From: Nai Xia <nai.xia@gmail.com>
To: Peter Zijlstra <a.p.zijlstra@chello.nl>
Cc: Andrea Arcangeli <aarcange@redhat.com>,
linux-kernel@vger.kernel.org, linux-mm@kvack.org,
Hillf Danton <dhillf@gmail.com>, Dan Smith <danms@us.ibm.com>,
Linus Torvalds <torvalds@linux-foundation.org>,
Andrew Morton <akpm@linux-foundation.org>,
Thomas Gleixner <tglx@linutronix.de>, Ingo Molnar <mingo@elte.hu>,
Paul Turner <pjt@google.com>,
Suresh Siddha <suresh.b.siddha@intel.com>,
Mike Galbraith <efault@gmx.de>,
"Paul E. McKenney" <paulmck@linux.vnet.ibm.com>,
Lai Jiangshan <laijs@cn.fujitsu.com>,
Bharata B Rao <bharata.rao@gmail.com>,
Lee Schermerhorn <Lee.Schermerhorn@hp.com>,
Rik van Riel <riel@redhat.com>,
Johannes Weiner <hannes@cmpxchg.org>,
Srivatsa Vaddagiri <vatsa@linux.vnet.ibm.com>,
Christoph Lameter <cl@linux.com>, Alex Shi <alex.shi@intel.com>,
Mauricio Faria de Oliveira <mauricfo@linux.vnet.ibm.com>,
Konrad Rzeszutek Wilk <konrad.wilk@oracle.com>,
Don Morris <don.morris@hp.com>,
Benjamin Herrenschmidt <benh@kernel.crashing.org>
Subject: Re: [PATCH 13/40] autonuma: CPU follow memory algorithm
Date: Fri, 29 Jun 2012 22:11:35 +0800 [thread overview]

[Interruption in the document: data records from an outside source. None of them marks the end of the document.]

-- ==== Sys2Proof/Laws/Decode.lean ====
section
/-!
SUPPORT. The fields of a word the encoder writes, and which operations a decoder can answer.
-/

namespace Sys2Proof

@[simp] theorem EvSource.ofBits_bits (e : EvSource) : EvSource.ofBits e.bits = e := by
  cases e <;> rfl

@[simp] theorem EvSource.bits_ofBits (b : BitVec 2) : (EvSource.ofBits b).bits = b := by
  revert b; decide

@[simp] theorem Axis.ofBit_bit (a : Axis) : Axis.ofBit a.bit = a := by cases a <;> rfl

@[simp] theorem Axis.bit_ofBit (b : BitVec 1) : (Axis.ofBit b).bit = b := by
  revert b; decide

/-- The number an event word is: the source code above the timestamp. -/
theorem encodeEv_toNat (tsw : Nat) (src : EvSource) (t : Nat) :
    (encodeEv tsw src t).toNat = src.bits.toNat * 2 ^ tsw + t % 2 ^ tsw := by
  have h : t % 2 ^ tsw < 2 ^ tsw := Nat.mod_lt _ (Nat.two_pow_pos _)
  simp only [encodeEv, BitVec.toNat_append, BitVec.toNat_ofNat]
  rw [Nat.shiftLeft_eq, Nat.mul_comm, ← Nat.two_pow_add_eq_or_of_lt h]

@[simp] theorem evSrcField_encodeEv (tsw : Nat) (src : EvSource) (t : Nat) :
    evSrcField tsw (encodeEv tsw src t) = src.bits := by
  apply BitVec.eq_of_toNat_eq
  have h : t % 2 ^ tsw < 2 ^ tsw := Nat.mod_lt _ (Nat.two_pow_pos _)
  have hs : src.bits.toNat < 4 := src.bits.isLt
  simp only [evSrcField, BitVec.extractLsb'_toNat, encodeEv_toNat, Nat.shiftRight_eq_div_pow]
  rw [Nat.mul_comm, Nat.mul_add_div (Nat.two_pow_pos _), Nat.div_eq_of_lt h]
  omega

@[simp] theorem evTimeField_encodeEv (tsw : Nat) (src : EvSource) (t : Nat) :
    evTimeField tsw (encodeEv tsw src t) = t % 2 ^ tsw := by
  simp only [evTimeField, BitVec.extractLsb'_toNat, encodeEv_toNat, Nat.shiftRight_zero]
  rw [Nat.mul_comm, Nat.mul_add_mod, Nat.mod_mod]

/-- An event word is its two fields. -/
theorem encodeEv_fields (tsw : Nat) (w : BitVec (2 + tsw)) :
    encodeEv tsw (EvSource.ofBits (evSrcField tsw w)) (evTimeField tsw w) = w := by
  apply BitVec.eq_of_toNat_eq
  have hw : w.toNat < 2 ^ (2 + tsw) := w.isLt
  rw [Nat.pow_add] at hw
  have hd : w.toNat / 2 ^ tsw < 4 := by
    rw [Nat.div_lt_iff_lt_mul (Nat.two_pow_pos _)]; omega
  rw [encodeEv_toNat, EvSource.bits_ofBits]
  simp only [evSrcField, evTimeField, BitVec.extractLsb'_toNat, Nat.shiftRight_eq_div_pow,
    Nat.pow_zero, Nat.div_one, Nat.mod_mod]
  rw [Nat.mod_eq_of_lt (by omega : w.toNat / 2 ^ tsw < 2 ^ 2)]
  exact Nat.div_add_mod' _ _

/-- The number a sample word is: the axis bit above the sample. -/
theorem encodeSmp_toNat (a : Axis) (raw : Sample) :
    (encodeSmp a raw).toNat = a.bit.toNat * 4096 + raw.toNat := by
  have h : raw.toNat < 2 ^ 12 := raw.isLt
  change (a.bit ++ raw : BitVec (1 + 12)).toNat = _
  rw [BitVec.toNat_append, Nat.shiftLeft_eq, Nat.mul_comm, ← Nat.two_pow_add_eq_or_of_lt h,
    Nat.mul_comm]

@[simp] theorem smpAxisField_encodeSmp (a : Axis) (raw : Sample) :
    smpAxisField (encodeSmp a raw) = a.bit := by
  apply BitVec.eq_of_toNat_eq
  have h : raw.toNat < 2 ^ 12 := raw.isLt
  have ha : a.bit.toNat < 2 ^ 1 := a.bit.isLt
  simp only [smpAxisField, BitVec.extractLsb'_toNat, encodeSmp_toNat, Nat.shiftRight_eq_div_pow]
  omega

@[simp] theorem smpRawField_encodeSmp (a : Axis) (raw : Sample) :
    smpRawField (encodeSmp a raw) = raw := by
  apply BitVec.eq_of_toNat_eq
  have h : raw.toNat < 2 ^ 12 := raw.isLt
  simp only [smpRawField, BitVec.extractLsb'_toNat, encodeSmp_toNat, Nat.shiftRight_eq_div_pow]
  omega

/-- A sample word is its two fields. -/
theorem encodeSmp_fields (w : BitVec 13) :
    encodeSmp (Axis.ofBit (smpAxisField w)) (smpRawField w) = w := by
  apply BitVec.eq_of_toNat_eq
  have hw : w.toNat < 8192 := w.isLt
  rw [encodeSmp_toNat, Axis.bit_ofBit]
  simp only [smpAxisField, smpRawField, BitVec.extractLsb'_toNat, Nat.shiftRight_eq_div_pow]
  omega

/-- The four operations an event word can be, by its source code. -/
theorem decodeEv_cases (tsw : Nat) (w : BitVec (2 + tsw)) :
    (EvSource.ofBits (evSrcField tsw w) = .none ∧ decodeEv tsw w = .evNone (evTimeField tsw w)) ∨
    (EvSource.ofBits (evSrcField tsw w) = .prog ∧ decodeEv tsw w = .evProg (evTimeField tsw w)) ∨
    (EvSource.ofBits (evSrcField tsw w) = .led ∧ decodeEv tsw w = .evLed (evTimeField tsw w)) ∨
    (EvSource.ofBits (evSrcField tsw w) = .pwm ∧ decodeEv tsw w = .evPwm (evTimeField tsw w)) := by
  unfold decodeEv
  cases EvSource.ofBits (evSrcField tsw w) <;> simp

/-- The two operations a sample word can be, by its axis. -/
theorem decodeSmp_cases (w : BitVec 13) :
    (Axis.ofBit (smpAxisField w) = .horizontal ∧ decodeSmp w = .smpH (smpRawField w)) ∨
    (Axis.ofBit (smpAxisField w) = .vertical ∧ decodeSmp w = .smpV (smpRawField w)) := by
  unfold decodeSmp
  cases Axis.ofBit (smpAxisField w) <;> simp

end Sys2Proof
end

Message-ID: <4FEDB797.3050804@gmail.com> (raw)
In-Reply-To: <1340894776.28750.44.camel@twins>
On 2012a1'06ae??28ae?JPY 22:46, Peter Zijlstra wrote:
> On Thu, 2012-06-28 at 14:55 +0200, Andrea Arcangeli wrote:
>> +/*
>> + * This function sched_autonuma_balance() is responsible for deciding
>> + * which is the best CPU each process should be running on according
>> + * to the NUMA statistics collected in mm->mm_autonuma and
>> + * tsk->task_autonuma.
>> + *
>> + * The core math that evaluates the current CPU against the CPUs of
>> + * all _other_ nodes is this:
>> + *
>> + * if (w_nid> w_other&& w_nid> w_cpu_nid)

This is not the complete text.